Выходя из этой адской тьмы, он встретился лицом к лицу с Карлом, умолявшим его поспешить к умирающей эрцгерцогине Лизи; но бледный и обезумевший Фридрих ничего не понимал и оставался глух к мольбам своего слуги. После нанесенного Глориане удара, пораженный ужасом своего поступка, он бессознательно бежал, не оглядываясь, сам не понимая, куда и зачем; смущение его было столь велико, что он не подумал даже послать кого-либо на помощь истекающей кровью и, может быть, умирающей несчастной женщине. В памяти его оставалось лишь внезапное появление Глорианы, во всей соблазнительной и роскошной наготе, он помнил ее страстные объятия и прикосновения ее жгучего тела, от которых вся кровь его горела и опьяняюще действовала на мозг. Больному воображению его все еще представлялась окровавленная, с распущенными волосами, женщина, предлагавшая ему свое роскошное тело. Но с шумом затворенная за ним дверь заставила его опомниться, он огляделся и увидел себя в большой и темной комнате, куда бессознательно был приведен Карлом, и стал припоминать слова своего верного слуги, хотя все еще не понимал, где он находится.
Вскоре ему послышался как бы умирающий и сухой стон, заставивший его содрогнуться и отступить назад. Тогда, пристально вглядываясь в темное пространство, он, заметил между панелями стены блеск двух перекрещенных золотых полос; это было распятие, висевшее в комнате королевы Теклы, служившей ей спальней и, вместе с тем, молельной; но все еще не понимал, с какою целью был туда приведен. Фридрих хотел уже уходить, как в отдаленном конце комнаты блеснул едва заметный бледный свет, с трудом пробивающийся через опущенные тяжелые занавесы.
В ночной темноте свет этот походил на белую звездочку, не решавшуюся выглянуть из-за заслоняющих ее облаков. В то же время, опять послышался стон, но постепенно ослабевающий, подобно угасающей душе. Тогда только вспомнил он, что Карл говорил ему о Лизи, и быстрыми шагами, пошел по направлению к большой светящейся точке; подняв тяжелые занавесы, он увидел Лизи, лежавшую в алькове, где висела маленькая лампадка, но не ту полную, цветущую и веселую Лизи, которую знал прежде: бедная страдалица была неподвижна, и мертвенная бледность покрывала ее лицо, между тем, как королева Текла, в черном одеянии, стоя на коленях у одра умирающей, голосом старой и суровой монахини, читала молитвы.

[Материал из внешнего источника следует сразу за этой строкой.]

/-- R370 to R373, R384 to R388: device time. An exchange stamps its four messages; a valid one slews the follower by up to 1,000 ns or
steps and fences it, and one that stands still for a step backwards stands for what the newest exchange leaves; an edge of PPS is ignored too near another, corrects D0 by a slew of at most 100 us, or, seen twice, by a forward
step to the second that the dies then make too; TIME_PERIOD acts through D0 and within its limits. -/
def Obligations.DeviceTime : Prop :=
  (∀ s : State, let t0 := getTime s 0
    ((s.board.powerOk = false ∨ t0.dt < t0.lastSync + 1000000) → Absorbed .timeExchange s) ∧
    (s.board.powerOk = true → t0.lastSync + 1000000 ≤ t0.dt → Answers .timeExchange s fun t => t = { s with times := t.times } ∧
      getTime t 0 = { t0 with lastSync := t0.dt } ∧ ∀ n, n ≠ 0 → getTime t n = if canAsk s n then
        { getTime s n with sync := some (t0.dt, 0, 0, false) } else getTime s n)) ∧
  (∀ (s : State) (n : DieId) (stamp : W64) (replayed : Bool), let x := getTime s n
    let x0 := getTime s 0
    let u := takeControl s n 0 0x32
    ((x.sync = none ∨ canAsk s n = false) → ∀ st, Absorbed (.tsync n st stamp replayed) s) ∧
    (∀ t1 t2 t3 bad, x.sync = some (t1, t2, t3, bad) → canAsk s n = true →
      ((stamp.toNat ≠ x.dt ∨ t2 ≠ 0) → Absorbed (.tsync n .request stamp replayed) s) ∧
      (stamp.toNat = x.dt → t2 = 0 → Answers (.tsync n .request stamp replayed) s fun t => let y := getTime t n
        t = setTime u n y ∧ y.sync = some (t1, x.dt + x.owed, 0, bad || replayed) ∧ y.dt = x.dt + x.owed ∧ y.owed = 0 ∧ y.slew = x.slew ∧
        ((x0.epoch = x.epoch + 1 ∨ x.epoch = x0.epoch + 1) → y.epoch = x.epoch ∧ y.shift = x.shift + x.owed) ∧
        (x0.epoch = x.epoch → y.epoch = x0.epoch ∧ y.epochStart = x0.epochStart ∧ y.period = x0.period ∧ y.shift = x0.shift)) ∧
      ((stamp.toNat ≠ x.dt ∨ t2 = 0 ∨ t3 ≠ 0) → Absorbed (.tsync n .reply stamp replayed) s) ∧
      (stamp.toNat = x.dt → t2 ≠ 0 → t3 = 0 → Answers (.tsync n .reply stamp replayed) s fun t =>
        t = setTime (takeControl s 0 n 0x32) n { x with sync := some (t1, t2, x.dt, bad || replayed) }) ∧
      ((stamp.toNat ≠ x0.dt ∨ t3 = 0) → Absorbed (.tsync n .result stamp replayed) s) ∧
      (stamp.toNat = x0.dt → t3 ≠ 0 → let p := exchange t1 t2 t3 x0.dt
        let m := p.1.natAbs
        let stands := 0 < x.standFor ∧ 0 < p.1
        ((bad = true ∨ replayed = true ∨ 200 < p.2) → Answers (.tsync n .result stamp replayed) s fun t => t = setTime u n { x with sync := none }) ∧
        (bad = false → replayed = false → p.2 ≤ 200 → Answers (.tsync n .result stamp replayed) s fun t => let y := getTime t n
          y.sync = none ∧ y.lastSync = s.now ∧ fld (getCordRegs t n).time 31 0 = wrapI 32 p.1 ∧ (∀ a, memByte t a = memByte s a) ∧
          (m ≤ 1000 → y.dt = x.dt ∧ (∀ k, mfind s.agree.timeOk n.val = some k →
              mfind t.agree.timeOk n.val = some (if m ≤ 20 then k + 1 else 0)) ∧
            (stands → y.slew = none ∧ y.standFor = m) ∧ (¬ stands → y.standFor = 0 ∧ (m = 0 → y.slew = none) ∧
              (m ≠ 0 → y.slew = some { amount := m, forward := decide (p.1 < 0), left := 10000 * m, span := 10000 * m, acc := 0 }))) ∧
          (1000 < m → y.slew = none ∧ (p.1 < 0 → y.dt = x.dt + m ∧ y.standFor = 0) ∧ (0 ≤ p.1 → y.dt = x.dt ∧ y.standFor = m) ∧
            (¬ stands → mfind t.agree.timeOk n.val = some 0 ∧ (awake s n = true → isHeld s n = false → isFenced t n = true))))))) ∧
  (∀ (s : State) (n : DieId),
    let lost := n ≠ 0 ∧ s.board.powerOk = true ∧ awake s n = true ∧ isHeld s n = false ∧
      mfind s.agree.timeOk n.val = none ∧ awaitsCheck s n = false ∧ (getTime s n).lastSync + 10000000 ≤ s.now
    (¬ lost → Absorbed (.timeLost n) s) ∧
    (lost → Answers (.timeLost n) s fun t => isFenced t n = true ∧ t.agree.joined.testBit n.val = false ∧ mfind t.agree.timeOk n.val = some 0 ∧
      (isFenced s n = false → mfind t.agree.fenced n.val = some 4) ∧ t.times = s.times ∧ ∀ a, memByte t a = memByte s a)) ∧
  (∀ (s : State) (falling : Bool), let p := s.pps
    let t0 := getTime s 0
    let e := ppsError t0.dt
    let counts := s.board.powerOk = true ∧ bit p.ctl 0 = true ∧ bit p.ctl 1 = falling
    let near := ∃ m, p.lastMarked = some m ∧ t0.dt < m + 500000000
    let again := ∃ c ∈ p.candidates, c + 999900000 ≤ t0.dt ∧ t0.dt ≤ c + 1000100000
    e > -500000000 ∧ e ≤ 500000000 ∧ ((t0.dt : Int) - e) % 1000000000 = 0 ∧
    (¬ counts → Absorbed (.ppsEdge falling) s) ∧
    (counts → near → Answers (.ppsEdge falling) s fun t => t = { s with pps := { p with ignored := satAdd 8 p.ignored 1 } }) ∧
    (counts → ¬ near → e.natAbs ≤ 1000000 → Answers (.ppsEdge falling) s fun t => t = setTime { s with pps := t.pps } 0 (getTime t 0) ∧
      t.pps.seen = true ∧ t.pps.freeRun = false ∧ t.pps.steps = p.steps ∧ t.pps.error = BitVec.ofInt 32 e ∧ t.pps.lastMarked = some t0.dt ∧
      t.pps.lastAccepted = some t0.dt ∧ t.pps.candidates = [] ∧
      ∃ w, getTime t 0 = { t0 with slew := w } ∧ (e = 0 → w = none) ∧
        (e ≠ 0 → w = some { amount := min e.natAbs 100000, forward := decide (e < 0), left := 1000000000, span := 1000000000, acc := 0 })) ∧
    (counts → ¬ near → 1000000 < e.natAbs → again → Answers (.ppsEdge falling) s fun t => ∃ k, k < 1000000000 ∧ (t0.dt + k) % 1000000000 = 0 ∧
      getTime t 0 = { t0 with dt := t0.dt + k, shift := t0.shift + k } ∧ (∀ n, n ≠ 0 → getTime t n = { getTime s n with owed := (getTime s n).owed + k }) ∧
      t.pps.steps = satAdd 8 p.steps 1 ∧ t.pps.freeRun = false ∧ t.pps.stepTime = BitVec.ofNat 64 (t0.dt + k) ∧ t.pps.candidates = [] ∧
      t = setLog { s with times := t.times, pps := t.pps } 0 (getLog t 0)) ∧
    (counts → ¬ near → 1000000 < e.natAbs → ¬ again → Answers (.ppsEdge falling) s fun t =>
      t = { s with pps := { p with candidates := p.candidates ++ [t0.dt], lastMarked := some t0.dt } })) ∧
  (∀ s : State, let t0 := getTime s 0
    ((∀ w, t0.slew = some w → w.left ≠ 0) → Absorbed .slewEnd s) ∧
    (∀ w, t0.slew = some w → w.left = 0 → Answers .slewEnd s fun t => t = setTime s 0 { t0 with slew := none }) ∧
    (let lost := s.board.powerOk = true ∧ s.pps.freeRun = false ∧ s.pps.lastAccepted.getD 0 + 2500000000 ≤ t0.dt
     (¬ lost → Absorbed .timeFreeRun s) ∧
     (lost → Answers .timeFreeRun s fun t => t = setLog { s with pps := { s.pps with freeRun := true } } 0 (getLog t 0)))) ∧
  (∀ (s : State) (d : DieId) (v : W64), Served s d 8 → v ≠ BitVec.allOnes 64 →
    (d ≠ 0 → Answers (.timePeriodWrite d v) s fun t => t = countDiscard s d) ∧
    (d = 0 → (fld v 31 0 < 4000000 ∨ 16700000 < fld v 31 0) → Absorbed (.timePeriodWrite d v) s) ∧
    (d = 0 → 4000000 ≤ fld v 31 0 → fld v 31 0 ≤ 16700000 → Answers (.timePeriodWrite d v) s fun t => t = { s with
      pps := { s.pps with periodReg := keepBits v 0xFFFFFFFF, periodPending := s.pps.periodPending ++ [(fld v 31 0, (getTime s 0).dt)] } }))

При виде Фридриха, едва заметная улыбка мелькнула по губам Лизи, и по щекам пробежал легкий румянец, а королева Текла неутомимо продолжала молитву.
— Наконец, и ты пришел, мой возлюбленный Фридрих, едва внятно проговорила Лизи, я не надеялась еще раз тебя видеть, и мне было страшно умирать, не взглянув на твои добрые и ясные глаза, в прежнее время с нежною ласкою на меня устремленные. Мне говорили, что ты забыл меня, но это несправедливо, ты добр и пришел, ты не знал, что болезнь моя так опасна, и не полагал, что можно умереть от падения в воду — вот причины твоего долгого отсутствия. Как бы то ни было, смерть моя неизбежна, вода была холодна, я простудилась и умираю от воспаления в груди, к тому же твой бесчеловечный поступок сильно огорчил меня. Я говорю это не с целью тебя огорчить или возбудить угрызение совести, нет, ты пришел, и я все прощаю; ты не можешь оскорбляться моими словами, молодые девушки часто бывают глупы и многого не понимают, у тебя же, вероятно, были основательные причины для такого поступка. Как я переменилась, смотри на меня пристальнее и долго своими ласкающими глазами, возьми обе мои руки, более этого я ничего не прошу.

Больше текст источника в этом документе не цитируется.